Even beginning data scientists get caught in that sort of trap in their first forays into the markets [0], and people always have a hard time computing net value from products with a high proportion of small upsides and a small proportion of huge downsides [1].

It's kind of like the various philosophical arguments about micro murders. 10 murders per year is huge in a town of 40k people, but nobody bats an eye at 10 extra pedestrian deaths per year from routinely driving 35+ in a 25. Interestingly, even if that level of speeding actually saves you the maximal amount of time (rarely the case for most commutes, where light cycles and whatnot drastically reduce the average speedup from "ordinary" reckless driving), you'll on average cause more minutes of lost life from the average number of deaths you'll cause than you'll save from the speeding. It's a net negative behavior for society as a whole, but almost nobody is inclined to even try to think about it that way, and the immediate benefit of seemingly saving a few minutes outweighs the small risk of catastrophic harm. Similarly with rolling through stop signs (both from the immediate danger, and from the habit you're developing that makes you less likely to be able to successfully stop in the instances you actually intend to).
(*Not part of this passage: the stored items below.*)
-- ==== Sys2Proof/Laws/Memory.lean ====
section
/-!
SUPPORT. The frame buffer: every memory operation keeps the canonical form, and reads after writes (20_memory.md R50, R59).
-/

namespace Sys2Proof.Machine

@[simp] theorem cellsFrom_length (a : Nat) (bs : List Byte) : (cellsFrom a bs).length = bs.length := by
  induction bs generalizing a with
  | nil => rfl
  | cons b bs ih => simp [cellsFrom, ih]

@[simp] theorem cellsFrom_bytes (a : Nat) (bs : List Byte) : (cellsFrom a bs).map (·.2) = bs := by
  induction bs generalizing a with
  | nil => rfl
  | cons b bs ih => simp [cellsFrom, ih]

@[simp] theorem cellsFrom_addresses (a : Nat) (bs : List Byte) :
    (cellsFrom a bs).map (·.1) = List.range' a bs.length := by
  induction bs generalizing a with
  | nil => rfl
  | cons b bs ih => simp [cellsFrom, ih, List.range'_succ]

theorem cellsFrom_append (a : Nat) (xs ys : List Byte) :
    cellsFrom a (xs ++ ys) = cellsFrom a xs ++ cellsFrom (a + xs.length) ys := by
  induction xs generalizing a with
  | nil => rfl
  | cons x xs ih => simp [cellsFrom, ih, Nat.add_assoc, Nat.add_comm]

/-- Cells with rising addresses are the cells of their bytes. -/
theorem eq_cellsFrom_of_addresses (a : Nat) (m : Memory) (h : m.map (·.1) = List.range' a m.length) :
    m = cellsFrom a (m.map (·.2)) := by
  induction m generalizing a with
  | nil => rfl
  | cons c m ih =>
    obtain ⟨x, b⟩ := c
    simp only [List.map_cons, List.length_cons, List.range'_succ, List.cons.injEq] at h
    obtain ⟨rfl, h⟩ := h
    simp only [List.map_cons, cellsFrom, List.cons.injEq, true_and]
    exact ih _ h

theorem cellsFrom_read (a : Nat) (bs : List Byte) (k : Nat) :
    Memory.read (cellsFrom a bs) (a + k) = bs[k]? := by
  induction bs generalizing a k with
  | nil => rfl
  | cons b bs ih =>
    cases k with
    | zero => simp [cellsFrom, Memory.read]
    | succ k =>
      have h := ih (a + 1) k
      rw [show a + 1 + k = a + (k + 1) by omega] at h
      simp [cellsFrom, Memory.read, h]

@[simp] theorem Memory.ofBytes_bytes (bs : List Byte) : (Memory.ofBytes bs).bytes = bs := by
  simp [Memory.ofBytes, Memory.bytes]

@[simp] theorem Memory.ofBytes_fill (bs : List Byte) : (Memory.ofBytes bs).fill = bs.length := by
  simp [Memory.ofBytes, Memory.fill]

@[simp] theorem Memory.bytes_length (m : Memory) : m.bytes.length = m.fill := by
  simp [Memory.bytes, Memory.fill]

/-- The byte at an address of a buffer is the byte at that offset of what it holds. -/
@[simp] theorem Memory.ofBytes_read (bs : List Byte) (a : Nat) : (Memory.ofBytes bs).read a = bs[a]? := by
  have h := cellsFrom_read 0 bs a
  rwa [Nat.zero_add] at h

theorem Memory.ofBytes_append (xs : List Byte) (b : Byte) :
    Memory.ofBytes (xs ++ [b]) = Memory.ofBytes xs ++ [(xs.length, b)] := by
  simp [Memory.ofBytes, cellsFrom_append, cellsFrom]

@[simp] theorem Memory.ofBytes_eq_nil (bs : List Byte) : Memory.ofBytes bs = [] ↔ bs = [] := by
  cases bs <;> simp [Memory.ofBytes, cellsFrom]

/-- The canonical form in one equation: the buffer is the cells of its bytes, at most 261 of them. -/
theorem Memory.wf_iff (m : Memory) : m.wf = true ↔ m = Memory.ofBytes m.bytes ∧ m.fill ≤ Config.bufCapacity := by
  simp only [Memory.wf, Bool.and_eq_true, beq_iff_eq, decide_eq_true_eq, Memory.fill]
  constructor
  · rintro ⟨h, hl⟩
    rw [List.range_eq_range'] at h
    exact ⟨eq_cellsFrom_of_addresses 0 m h, hl⟩
  · rintro ⟨h, hl⟩
    refine ⟨?_, hl⟩
    have ha := cellsFrom_addresses 0 m.bytes
    rw [← Memory.ofBytes, ← h] at ha
    rw [List.range_eq_range', ha, Memory.bytes_length, Memory.fill]

/-- The empty buffer, which reset and every completed frame leave, is in canonical form. -/
theorem Memory.wf_nil : Memory.wf [] = true := by decide

/-- The reset state's memory is in canonical form. -/
theorem reset_memory_wf : State.reset.buf.wf = true := by decide

theorem Memory.ofBytes_wf (bs : List Byte) (h : bs.length ≤ Config.bufCapacity) : (Memory.ofBytes bs).wf = true := by
  simp [Memory.wf_iff, h]

/-- What the append can do: it stores at address `|buf|` while there is such an address. -/
theorem Memory.append_eq_some {m m' : Memory} {b : Byte} :
    m.append b = some m' ↔ m.fill < Config.bufCapacity ∧ m' = m ++ [(m.fill, b)] := by
  unfold Memory.append
  split <;> simp_all [eq_comm]

/-- The append keeps the canonical form. -/
theorem Memory.append_wf {m m' : Memory} {b : Byte} (h : m.wf = true) (ha : m.append b = some m') : m'.wf = true := by
  obtain ⟨hl, rfl⟩ := Memory.append_eq_some.mp ha
  obtain ⟨hm, -⟩ := (Memory.wf_iff m).mp h
  have : m ++ [(m.fill, b)] = Memory.ofBytes (m.bytes ++ [b]) := by
    rw [Memory.ofBytes_append, ← hm, Memory.bytes_length]
  rw [this]
  exact Memory.ofBytes_wf _ (by simpa using hl)

/-- What storing the arriving byte can do. -/
theorem State.storeByte_cases (s : State) (b : Byte) :
    (s.buf.fill < Config.bufCapacity ∧ s.storeByte b = .next (s.setBuf (s.buf ++ [(s.buf.fill, b)]))) ∨
    (Config.bufCapacity ≤ s.buf.fill ∧ s.storeByte b = .fault (.noSuchAddress s.buf.fill)) := by
  unfold State.storeByte Memory.append
  by_cases h : s.buf.fill < Config.bufCapacity
  · exact .inl ⟨h, by simp [h]⟩
  · exact .inr ⟨Nat.le_of_not_lt h, by simp [h]⟩

/-- The completion test on a buffer that holds `bs` (R144). -/
theorem Memory.ofBytes_complete (bs : List Byte) :
    (Memory.ofBytes bs).complete = true ↔ ∃ len, bs[3]? = some len ∧ bs.length = len.toNat + 6 := by
  simp only [Memory.complete, Memory.frameSize, Memory.ofBytes_read, Memory.ofBytes_fill, beq_iff_eq, Option.map_eq_some_iff]
  exact ⟨fun ⟨len, h, e⟩ => ⟨len, h, e.symm⟩, fun ⟨len, h, e⟩ => ⟨len, h, e.symm⟩⟩

end Sys2Proof.Machine
end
[0] Not a source, those are a dime a dozen if you want to see a DS lose a lot of money, but XKCD is always enjoyable: https://xkcd.com/1570/

[1] Also not a source, just another great XKCD: https://xkcd.com/937/

Do you also judge crack cocaine's value by its number of users?

I don't think most people are capable of doing a cost/benefit ratio calculation on how what they do affects the rest of the world, and the wealthy are far and away the worst abusers of this sadass truth.